-- ==== Sys2Proof/Machine/Ports.lean ====
section
/-! DEFINITION. The interface (30_encoding section 1): the output signals as functions of the state, and what the host
can do between two steps. -/

namespace Sys2Proof.Machine

/-- `halted` mirrors the flag `HALTED` (R81, R212). -/
def haltedPin (s : State) : Bool := s.halted

/-- `cmd_ready`: 0 while halted (R82), while `rst = 1` (R240) and while the response buffer is full (R257, log 5). -/
def cmdReady (s : State) : Bool := !s.rst && !s.halted && rspRoom s

/-- `cmd_valid`: the host offers a word (R81). -/
def cmdValid (s : State) : Bool := !s.cmd.isEmpty

/-- `rsp_valid`: a response word is offered; 0 while `rst = 1` (R240). -/
def rspValid (s : State) : Bool := !s.rst && !s.rsp.isEmpty

/-- `rsp_data`: the oldest untaken response word. -/
def rspData (s : State) : Option Word := s.rsp.head?

/-- The host offers more command words; they come after those already offered (R80). -/
def offer (ws : List Word) (s : State) : State := { s with cmd := s.cmd ++ ws }

/-- The host takes one response word, if one is offered (R82). -/
def takeRsp (s : State) : Option (Word × State) :=
  match s.rsp with
  | [] => none
  | w :: ws => if s.rst then none else some (w, { s with rsp := ws })

/-- The host raises `rst` (R240). -/
def raiseRst (s : State) : State := { s with rst := true }

end Sys2Proof.Machine
end

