/-! ## The reduction (R162, R163) -/

/-- The second form of R162: a pattern from `2^31` on stands for the negative number `HV - 2^32`. -/
theorem absSint_eq (hv : Word) : absSint hv = if hv.toNat < 2 ^ 31 then hv.toNat else 2 ^ 32 - hv.toNat := by
  rw [absSint, sint32, BitVec.toInt_eq_toNat_cond]
  split_ifs <;> omega

theorem absSint_le (hv : Word) : absSint hv ≤ 2 ^ 31 := by
  rw [absSint_eq]
  split_ifs <;> omega

/-- `HV` and `2^32 - HV` are a number and its negative. -/
theorem absSint_complement (hv : Word) : absSint (BitVec.ofNat 32 (2 ^ 32 - hv.toNat)) = absSint hv := by
  rw [absSint_eq, absSint_eq, BitVec.toNat_ofNat]
  split_ifs <;> omega

/-- Settles O42: the first form is the definition. -/
theorem indexReductionForms : Obligations.IndexReductionForms := fun s key i => by
  refine ⟨rfl, ?_⟩
  rw [filterIndex, reduceIndex, absSint_eq, laneSeed]

/-- Settles O43: the remainder is below `M`, and modulo 1 it is 0. -/
theorem indexIsInRange : Obligations.IndexIsInRange :=
  ⟨fun _ key i hm => Nat.le_sub_one_of_lt (filterIndex_lt hm key i),
    fun hv => ⟨absSint_le hv, (absSint_complement hv).symm⟩, fun _ => Nat.mod_one _⟩

/-! ## The cells of a key (R165) -/

theorem indexOf_eq (s : State) (key : List Byte) (i : Nat) : indexOf s key i = filterIndex s key i := by
  rw [indexOf, BitVec.ofNat_add, BitVec.ofNat_toNat, BitVec.setWidth_eq]
  rfl

/-- The cells of a key are those that ADD and QRY visit. -/
theorem inCells_iff {s : State} {key : List Byte} {a : Nat} : inCells s key a ↔ a ∈ filterIndices s key := by
  simp only [inCells, filterIndices, indexOf_eq, List.mem_map, List.mem_range, eq_comm]

/-- The cells of a key depend on the three registers of the Filter alone. -/
theorem filterIndices_congr {s t : State} (hm : t.m = s.m) (hk : t.k = s.k) (hseed : t.seed = s.seed)
    (key : List Byte) : filterIndices t key = filterIndices s key := by
  have hindex : filterIndex t key = filterIndex s key := funext fun i => by
    simp only [filterIndex, laneSeed, hm, hseed]
  rw [filterIndices, hindex, hk, filterIndices]

/-- In a block with at least one cell, every cell of a key exists (R60, R163). -/
theorem cellExists_of_mem_filterIndices {s : State} (hc : s.cfgd = true) (hm : 1 ≤ s.m.toNat) {key : List Byte} :
    ∀ a ∈ filterIndices s key, cellExists s a = true :=
  List.forall_mem_map.2 fun i _ => cellExists_iff.2 ⟨hc, filterIndex_lt hm key i⟩

/-- With `K ≥ 1` a key has between 1 and `K` cells. -/
theorem card_cells {s : State} (hk : 1 ≤ s.k.toNat) (key : List Byte) :
    1 ≤ ((Finset.range s.k.toNat).image (indexOf s key)).card ∧
      ((Finset.range s.k.toNat).image (indexOf s key)).card ≤ s.k.toNat :=
  ⟨Finset.card_pos.2 ((Finset.nonempty_range_iff.2 (by omega)).image _),
    Finset.card_image_le.trans_eq (Finset.card_range _)⟩

end Sys2Proof.Proofs
end

section
/-! PROOFS. The commands ADD and QRY (42_filter_ops R164 to R171): the answer of each of their checks, their effect, and
what a later QRY sees of an ADD. -/

namespace Sys2Proof.Proofs

open Sys2Proof.Machine Sys2Proof.Laws Sys2Proof.Statements

section commands

variable {len : Word} {s : State}

/-- Before CFG an ADD is refused (R203). -/
theorem exec_add_of_unconfigured (hc : s.cfgd = false) (key : List Byte) :
    exec (.add len key) s = .next (raise .eState 0x02#8 (statusReg s) s) := by
  simp [exec, execAdd, hc]

/-- An ADD of an over-long key is refused (R204). -/
theorem exec_add_of_lt (hc : s.cfgd = true) (hlen : s.par.keyMax.toNat < len.toNat) (key : List Byte) :
    exec (.add len key) s = .next (raise .eKeylen 0x02#8 len s) := by
  have hlong : tooLong len s = true := decide_eq_true hlen
  simp [exec, execAdd, hc, hlong]

/-- An ADD that passes both checks sets the cells of its key. -/
theorem exec_add_of_le (hc : s.cfgd = true) (hm : 1 ≤ s.m.toNat) (hlen : len.toNat ≤ s.par.keyMax.toNat)
    (key : List Byte) :
    exec (.add len key) s =
      .next { s with bits := setList s.bits (filterIndices s key), rsp := s.rsp ++ [0x00000200#32, 0#32] } := by
  have hfits : tooLong len s = false := decide_eq_false hlen.not_gt
  have hset := setCells_eq (cellExists_of_mem_filterIndices hc hm (key := key))
  have hexec : exec (.add len key) s =
      .next (respond .ok 0x02#8 0#32 { s with bits := setList s.bits (filterIndices s key) }) := by
    simp [exec, execAdd, hc, hfits, hset]
  rw [hexec, respond_eq]
  rfl

theorem setWidth_ofBool (b : Bool) : (BitVec.ofBool b).setWidth 32 = if b then 1#32 else 0#32 := by
  cases b <;> rfl

/-- A QRY that passes both checks answers whether every cell of its key is 1. -/
theorem exec_qry_of_le (hc : s.cfgd = true) (hm : 1 ≤ s.m.toNat) (hlen : len.toNat ≤ s.par.keyMax.toNat)
    (key : List Byte) :
    exec (.qry len key) s =
      .next { s with
        rsp := s.rsp ++ [0x00000300#32,
          if (filterIndices s key).all fun a => decide (Memory.read s.bits a = 1#1) then 1#32 else 0#32] } := by
  have hfits : tooLong len s = false := decide_eq_false hlen.not_gt
  have hprobe := probeCells_eq (cellExists_of_mem_filterIndices hc hm (key := key))
  have hexec : exec (.qry len key) s =
      .next (respond .ok 0x03#8
        (if (filterIndices s key).all fun a => decide (Memory.read s.bits a = 1#1) then 1#32 else 0#32) s) := by
    simp only [exec, execQry, hc, hfits, hprobe, setWidth_ofBool, Bool.not_true, Bool.false_eq_true, if_false]
  rw [hexec, respond_eq]
  rfl

/-- Only an ADD that passes both checks is answered `OK`. -/
theorem checks_of_add_ok {key : List Byte} {t : State} (h : exec (.add len key) s = .next t)
    (hok : t.rsp = s.rsp ++ [0x00000200#32, 0#32]) : s.cfgd = true ∧ len.toNat ≤ s.par.keyMax.toNat := by
  have hraise : ∀ e v, e ≠ .ok → t ≠ raise e 0x02#8 v s := fun e v he ht => by
    rw [ht, raise_rsp, List.append_cancel_left_eq, List.cons.injEq] at hok
    exact he (statusWord_inj (st' := .ok) (opc' := 0x02#8) hok.1)
  have hc : s.cfgd = true := by
    by_contra hc
    cases h.symm.trans (exec_add_of_unconfigured (by simpa using hc) key)
    exact hraise _ _ (by decide) rfl
  refine ⟨hc, ?_⟩
  by_contra hlen
  cases h.symm.trans (exec_add_of_lt hc (by omega) key)
  exact hraise _ _ (by decide) rfl

/-! ## Several ADDs (R62, R168) -/

/-- ADDs one after another set the cells of all their keys, since an ADD changes no register an index depends on. -/
theorem runCommands_add (keys : List (Word × List Byte)) (hc : s.cfgd = true) (hm : 1 ≤ s.m.toNat)
    (hlen : ∀ d ∈ keys, d.1.toNat ≤ s.par.keyMax.toNat) :
    runCommands (keys.map fun d => Instr.add d.1 d.2) s =
      .next { s with
        bits := setList s.bits (keys.flatMap fun d => filterIndices s d.2)
        rsp := s.rsp ++ keys.flatMap fun _ => [0x00000200#32, 0#32] } := by
  induction keys generalizing s with
  | nil => simp [runCommands]
  | cons d keys ih =>
    rw [List.forall_mem_cons] at hlen
    obtain ⟨hd, hkeys⟩ := hlen
    simp only [List.map_cons, runCommands, exec_add_of_le hc hm hd]
    rw [ih]
    · simp only [List.flatMap_cons, List.foldl_append, List.append_assoc]
      rfl
    · exact hc
    · exact hm
    · exact hkeys

end commands

/-! ## The statements -/

/-- Settles O24: from the ADD on its key's cells are 1, the registers that give their addresses stay, and so does
`KEY_MAX`. -/
theorem noFalseNegatives : Obligations.NoFalseNegatives := fun s t u len key hs hadd hok hrun => by
  obtain ⟨hc, hlen⟩ := checks_of_add_ok hadd hok
  obtain ⟨hm, -⟩ := hs.configured hc
  have htbits : t.bits = setList s.bits (filterIndices s key) := by
    cases hadd.symm.trans (exec_add_of_le hc hm hlen key)
    rfl
  have hst := exec_filterKept hc hadd
  have htu := evolves_filterKept hst.cfgd hrun
  obtain ⟨huc, hum, huk, huseed, -⟩ := hst.trans htu
  have hpar : u.par = s.par := (evolves_par hrun).trans (exec_par hadd)
  have hset : (filterIndices u key).all (fun a => decide (Memory.read u.bits a = 1#1)) = true := by
    obtain ⟨as, hubits⟩ := htu.bits
    rw [filterIndices_congr hum huk huseed, hubits, htbits, List.all_eq_true]
    intro a ha
    refine decide_eq_true (setList_keeps_set (setList_wf hs.memory _) as ?_)
    rw [setList_read hs.memory, if_pos ha]
  rw [exec_qry_of_le huc (hum ▸ hm) (hpar ▸ hlen), if_pos hset]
------------------------------------------------------------
**Exercise details**
Begin at the line above that has "1#32 else 0#32]" and stop after the line that has "obtain ⟨hd, hkeys⟩ := hlen", copying each line exactly and adding nothing else.

**Answer to the problem**
          if (filterIndices s key).all fun a => decide (Memory.read s.bits a = 1#1) then 1#32 else 0#32] } := by
  have hfits : tooLong len s = false := decide_eq_false hlen.not_gt
  have hprobe := probeCells_eq (cellExists_of_mem_filterIndices hc hm (key := key))
  have hexec : exec (.qry len key) s =
      .next (respond .ok 0x03#8
        (if (filterIndices s key).all fun a => decide (Memory.read s.bits a = 1#1) then 1#32 else 0#32) s) := by
    simp only [exec, execQry, hc, hfits, hprobe, setWidth_ofBool, Bool.not_true, Bool.false_eq_true, if_false]
  rw [hexec, respond_eq]
  rfl

/-- Only an ADD that passes both checks is answered `OK`. -/
theorem checks_of_add_ok {key : List Byte} {t : State} (h : exec (.add len key) s = .next t)
    (hok : t.rsp = s.rsp ++ [0x00000200#32, 0#32]) : s.cfgd = true ∧ len.toNat ≤ s.par.keyMax.toNat := by
  have hraise : ∀ e v, e ≠ .ok → t ≠ raise e 0x02#8 v s := fun e v he ht => by
    rw [ht, raise_rsp, List.append_cancel_left_eq, List.cons.injEq] at hok
    exact he (statusWord_inj (st' := .ok) (opc' := 0x02#8) hok.1)
  have hc : s.cfgd = true := by
    by_contra hc
    cases h.symm.trans (exec_add_of_unconfigured (by simpa using hc) key)
    exact hraise _ _ (by decide) rfl
  refine ⟨hc, ?_⟩
  by_contra hlen
  cases h.symm.trans (exec_add_of_lt hc (by omega) key)
  exact hraise _ _ (by decide) rfl

/-! ## Several ADDs (R62, R168) -/

/-- ADDs one after another set the cells of all their keys, since an ADD changes no register an index depends on. -/
theorem runCommands_add (keys : List (Word × List Byte)) (hc : s.cfgd = true) (hm : 1 ≤ s.m.toNat)
    (hlen : ∀ d ∈ keys, d.1.toNat ≤ s.par.keyMax.toNat) :
    runCommands (keys.map fun d => Instr.add d.1 d.2) s =
      .next { s with
        bits := setList s.bits (keys.flatMap fun d => filterIndices s d.2)
        rsp := s.rsp ++ keys.flatMap fun _ => [0x00000200#32, 0#32] } := by
  induction keys generalizing s with
  | nil => simp [runCommands]
  | cons d keys ih =>
    rw [List.forall_mem_cons] at hlen
    obtain ⟨hd, hkeys⟩ := hlen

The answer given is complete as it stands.